LAZARUS REGULUS

LAZARUS REGULUS
Chapter 391. Grung.



Lazarus dan Iris berbaring di atas punggung Ludger, mereka melakukan perjalanan ke Dungeon Helios bersama Ludger. White Fang dan Sirius memandu di depan kelompok Lazarus bersama Raegal, Rosemary, Ren dan Lime yang ingin ikut.


"Tuan Urs, apakah kamu tidak bisa menggunakan Skill Beast Transformation selama 3,2 tahun?" Ludger bertanya.


"Skill Beast Transformation berbeda dengan Skill Demon Transformation yang bisa aku gunakan setiap saat. Semakin lama aku menggunakan Skill itu, maka semakin lama Cooldown Skill itu. Apabila aku mati dalam bentuk Beast tubuh manusiaku juga akan mati." Lazarus menjawab.


"Skill yang sangat kuat, tetapi dengan efek yang sangat besar." Hector berkata.


Kelompok Lazarus berhenti di wilayah berbatu, mereka merasakan sesuatu yang berbahaya.


"Berhati-hatilah!" Lazarus berteriak.


Seekor Mythical Beast Black Mountain-Eating Worm sepanjang 90 meter dengan mulut berbentuk bulat dengan banyak sekali gigi muncul dari bawah tanah. Beast itu adalah Beast rank tinggi tanpa akal dan dikenal sebagai pembuat goa dan lorong bawah tanah.


"Biarkan kami yang mengurusnya!" Sebastian dan yang lainnya berteriak.


Laufey, Lazarus dan Iris hanya melihat pertempuran Hector dan yang lainnya. Meskipun ukurannya 5 kali dari Beast Dragon dan bisa bergerak di dalam tanah seraya memakan tanah dan bebatuan untuk menyaring nutrisi, serangga dan Slime. Namun Beast itu kurang dalam penglihatan dan takut akan api dan petir.


1 jam kemudian Altair dan yang lainnya berhasil mengalahkan Black Mountain-Eating Worm. Mereka membongkar material Beast cacing itu karena material yang berharga hanya Inti dan kulitnya.


Lazarus dan Iris turun dari punggung Ludger.


"Urs, biarkan kami yang mengurus material Beast cacing karnivora ini." Hector berkata.


Lazarus mengeluarkan Long Sword Raegal, mereka tidak mengetahui apa yang dilakukan oleh Lazarus, kemudian Lazarus berjalan dan sampai di tempat perut cacing.


Lazarus melapisi Long Sword Raegal dengan auranya dan membelah perut cacing itu terlihat banyak sekali Material Permata dan Logam berharga.


Semua orang melebarkan matanya melihat semua itu. Memang benar banyak sekali Mountain Worm yang memiliki material berharga di dalam perutnya, tetapi kemungkinannya kecil dan biasanya Mountain-Eating Worm akan membuang lagi Material berharga itu dari anusnya.


"Ayah Mertua, Siegfried, kelihatannya Black Mountain-Eating Worm ini mengalami sembelit. Mereka biasanya akan mengeluarkan lagi Material berharga yang mereka makan." Lazarus berkata dengan suara lemas.


"Beast itu biasanya jarang muncul ke permukaan. Namun sekarang dia muncul ke permukaan di siang hari. Padahal dia sangat sensitif terhadap cahaya." Laufey berkata.


"Hahaha. Urs, aku Sebastian selalu mengagumi kecerdasanmu." Sebastian membungkuk.

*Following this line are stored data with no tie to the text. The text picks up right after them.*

-- ==== Sys2Proof/Laws/Seek.lean ====
section
/-! SUPPORT. What the scans for sectors answer (R208, R213, R214, R250, R256, R280, R286): the C64 and DOS
scans as two cases of one scan over marked blocks, the Amiga scan by itself. -/

namespace Sys2Proof.Machine

/-! ## Marks -/

/-- What `forward` answers (R138). -/
theorem BitStream.forward_some {b : BitStream} {it : Int} {pat n : Nat} {p : Int}
    (h : b.forward it pat n = some p) :
    it + n ≤ p ∧ p - n - it < b.size ∧ b.getBits (p - n) n = pat % 2 ^ n ∧
      ∀ j, it ≤ j → j < p - n → b.getBits j n ≠ pat % 2 ^ n := by
  obtain ⟨k, hk, rfl⟩ : ∃ k : Nat, b.scan it (pat % 2 ^ n) n b.size 0 = some k ∧ it + k + n = p := by
    rw [BitStream.forward] at h
    rcases hs : b.scan it (pat % 2 ^ n) n b.size 0 with _ | k
    · rw [hs] at h; simp at h
    · rw [hs] at h; exact ⟨k, rfl, by simpa using h⟩
  obtain ⟨-, h1, h2, h3⟩ := b.scan_some it _ n _ 0 k hk
  refine ⟨by omega, by omega, by rwa [show it + (k : Int) + n - n = it + k by omega], ?_⟩
  intro j hj hj2
  have := h3 (j - it).toNat (by omega) (by omega)
  rwa [show it + ((j - it).toNat : Int) = j by omega] at this

/-- Ten ones (R208). -/
theorem BitStream.getBits_ones (b : BitStream) (i : Int) :
    b.getBits i 10 = 0x3FF ↔ ∀ k : Nat, k < 10 → b.get (i + k) = true := by
  constructor
  · intro h k hk
    have := b.testBit_getBits i 10 k hk
    rw [h] at this
    rw [← this]
    interval_cases k <;> rfl
  · intro h
    refine IsNumber.unique (b.isNumber_getBits i 10)
      (show IsNumber 0x3FF 10 (fun _ => true) from ⟨by decide, by decide⟩) ?_
    intro k hk; exact h k hk

/-- Where the ones of a sync mark end (R208). -/
theorem BitStream.skipOnes_some (b : BitStream) : ∀ (left : Nat) (p q : Int),
    b.skipOnes left p = some q → p ≤ q ∧ q < p + left ∧ b.get q = false ∧ ∀ j, p ≤ j → j < q → b.get j = true := by
  intro left
  induction left with
  | zero => intro p q h; simp [BitStream.skipOnes] at h
  | succ left ih =>
    intro p q h
    rw [BitStream.skipOnes] at h
    split at h
    · rename_i h1
      obtain ⟨a1, a0, a2, a3⟩ := ih _ _ h
      refine ⟨by omega, by omega, a2, fun j hj hj2 => ?_⟩
      rcases Int.lt_or_eq_of_le hj with h | h
      · exact a3 j (by omega) hj2
      · subst h; exact h1
    · rename_i h1
      simp only [Option.some.injEq] at h
      subst h
      exact ⟨le_rfl, by omega, by simpa using h1, by omega⟩

/-- A sync mark without an end (R208). -/
theorem BitStream.skipOnes_none (b : BitStream) : ∀ (left : Nat) (p : Int),
    b.skipOnes left p = none → ∀ k : Nat, k < left → b.get (p + k) = true := by
  intro left
  induction left with
  | zero => intros; omega
  | succ left ih =>
    intro p h k hk
    rw [BitStream.skipOnes] at h
    split at h
    · rename_i h1
      rcases k with _ | k
      · simpa using h1
      · have := ih _ h k (by omega)
        rwa [show p + 1 + (k : Int) = p + ((k + 1 : Nat) : Int) by push_cast; omega] at this
    · cases h

/-- What `c64NextBlock` answers (R208): the first mark behind `it`. -/
theorem BitStream.c64NextBlock_some {b : BitStream} {it p0 p : Int}
    (h : b.c64NextBlock it = some (p0, p)) :
    it + 10 ≤ p0 ∧ p0 ≤ p ∧ p0 - 10 - it < b.size ∧ b.MarkAt p ∧
      ∀ m, it + 10 ≤ m → m < p → ¬b.MarkAt m := by
  rw [BitStream.c64NextBlock] at h
  split at h
  · simp at h
  · rename_i q hf
    obtain ⟨q', hs, he⟩ := Option.map_eq_some_iff.1 h
    cases he
    obtain ⟨f1, f2, f3, f4⟩ := BitStream.forward_some hf
    obtain ⟨s1, -, s2, s3⟩ := b.skipOnes_some _ _ _ hs
    have hones := (b.getBits_ones (p0 - 10)).1 f3
    refine ⟨by omega, s1, by omega, ⟨(b.getBits_ones _).2 fun k hk => ?_, s2⟩, ?_⟩
    · rcases Int.lt_or_le (p - 10 + k) p0 with h | h
      · have := hones (p - 10 + k - (p0 - 10)).toNat (by omega)
        rwa [show p0 - 10 + (((p - 10 + k - (p0 - 10)).toNat : Nat) : Int) = p - 10 + k by omega] at this
      · exact s3 _ h (by omega)
    · intro m h1 h2 hm
      rcases Int.lt_or_le m p0 with h | h
      · exact f4 (m - 10) (by omega) (by omega) hm.1
      · have := s3 m h h2
        rw [hm.2] at this; exact absurd this (by decide)

/-! ## A format as the scans of R213, R214, R280 and R286 see it -/

/-- What those scans ask of a track. -/
structure Format where
  /-- The next mark behind an iterator: where its sync begins, and the block's first bit. -/
  next : Int → Option (Int × Int)
  /-- The block is a header. -/
  isHeader : Int → Bool
  /-- Its sector number. -/
  number : Int → Option Byte
  /-- The block is a data block. -/
  isData : Int → Bool
  /-- How far a header reaches. -/
  headerLen : Int
  /-- How far a mark reaches. -/
  markLen : Int
  /-- How many bits the payload has. -/
  payload : Int
  /-- How many sectors a map has. -/
  sectors : Nat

"Seperti perjanjian, kita harus membagi Material ini dengan adil. Kakek Galan, kamu harus membaginya dengan adil kepada setiap anggota kelompok. Aku akan memilihnya terakhir." Lazarus berkata seraya batuk memuntahkan darah.


Siegfried segera pergi untuk membantu Lazarus, dia mengetahui tubuh Lazarus sangat lemah sekarang.


"Lazarus, kamu harus beristirahat dan tidak usah memaksakan diri." Iris berkata.


"Apakah kita harus kembali?" Galan bertanya.


"Tidak! Kita sudah sampai sejauh ini dan jika kita kembali. Aku takut lebih banyak orang yang menemukan Dungeon Helios!" Lazarus berteriak.


Siegfried dan Iris membantu Lazarus untuk menaiki punggung Ludger. Lazarus sekarang terlihat mempunyai wajah pucat, tubuh lemah dan sakit.


Lazarus berbaring di paha Iris, meskipun dia terlihat lemah. Akan tetapi, Lazarus tidak ingin kembali ke wilayah Regulus.


"Tidurlah." Iris berkata.


"Terima kasih." Lazarus menjawab.


Laufey melihat ke arah material yang berada di dalam perut Beast Black Mountain-Eating Worm. Material permata dan logam itu memiliki berbagai jenis Rank bahkan dia tidak mengetahui bahwa di dalam perut Beast cacing pemangsa raksasa itu ada material sebanyak ini.


"Mari kita bagi Material ini dengan rata sesuai perkataan Cucuku. Aku akan menerimanya terakhir dan Sebastian kamu adalah yang paling berperan dalam perburuan ini." Laufey berkata.


300 bongkah logam Orichalcum Rank Unique, 520 bongkah logam Adamantine Rank Epik, 300 bongkah logam Black Adamantine Rank Legendary, 9 Moon Goddess Sapphire Cristal Rank Legendary, 18 Dragon Blood Diamond Rank Legendary, 90 bongkah logam Gold, 72 bongkah logam logam Platinum, 13 Black Night Cristal Rank Legendary, 15 Thunder Vein Blue Crystal Rank Legendary, 20 Crystal Mana Element Api Rank Epik, 50 Mana Crystal Element Tanah Rank Unique, 9 Dragon's Blood Diamond Rank Mythical, 10 Blue Ice Phoenix Diamond Rank Mythical.


"Bajingan, apakah aku sedang tidak bermimpi?" Hector bertanya.


"Seumur hidupku aku belum pernah mendengar seseorang menemukan banyak sekali Material Rank tinggi di dalam perut Beast terutama 19 Material Rank Mythical dan lebih dari 300 Material logam Rank Legendary. Kita mendapatkan sebuah Jackpot!" Galan berteriak.


"Orang-orang pasti tidak akan memercayai bahwa kita menemukan banyak sekali Material berharga di dalam perut seekor Beast tanpa melihatnya sendiri." Eric menambahkan.


"Hahaha. Urs adalah sebuah bintang keberuntungan. Aku terkadang mengira dia adalah kekasih Dewi Keberuntungan." Sebastian tertawa.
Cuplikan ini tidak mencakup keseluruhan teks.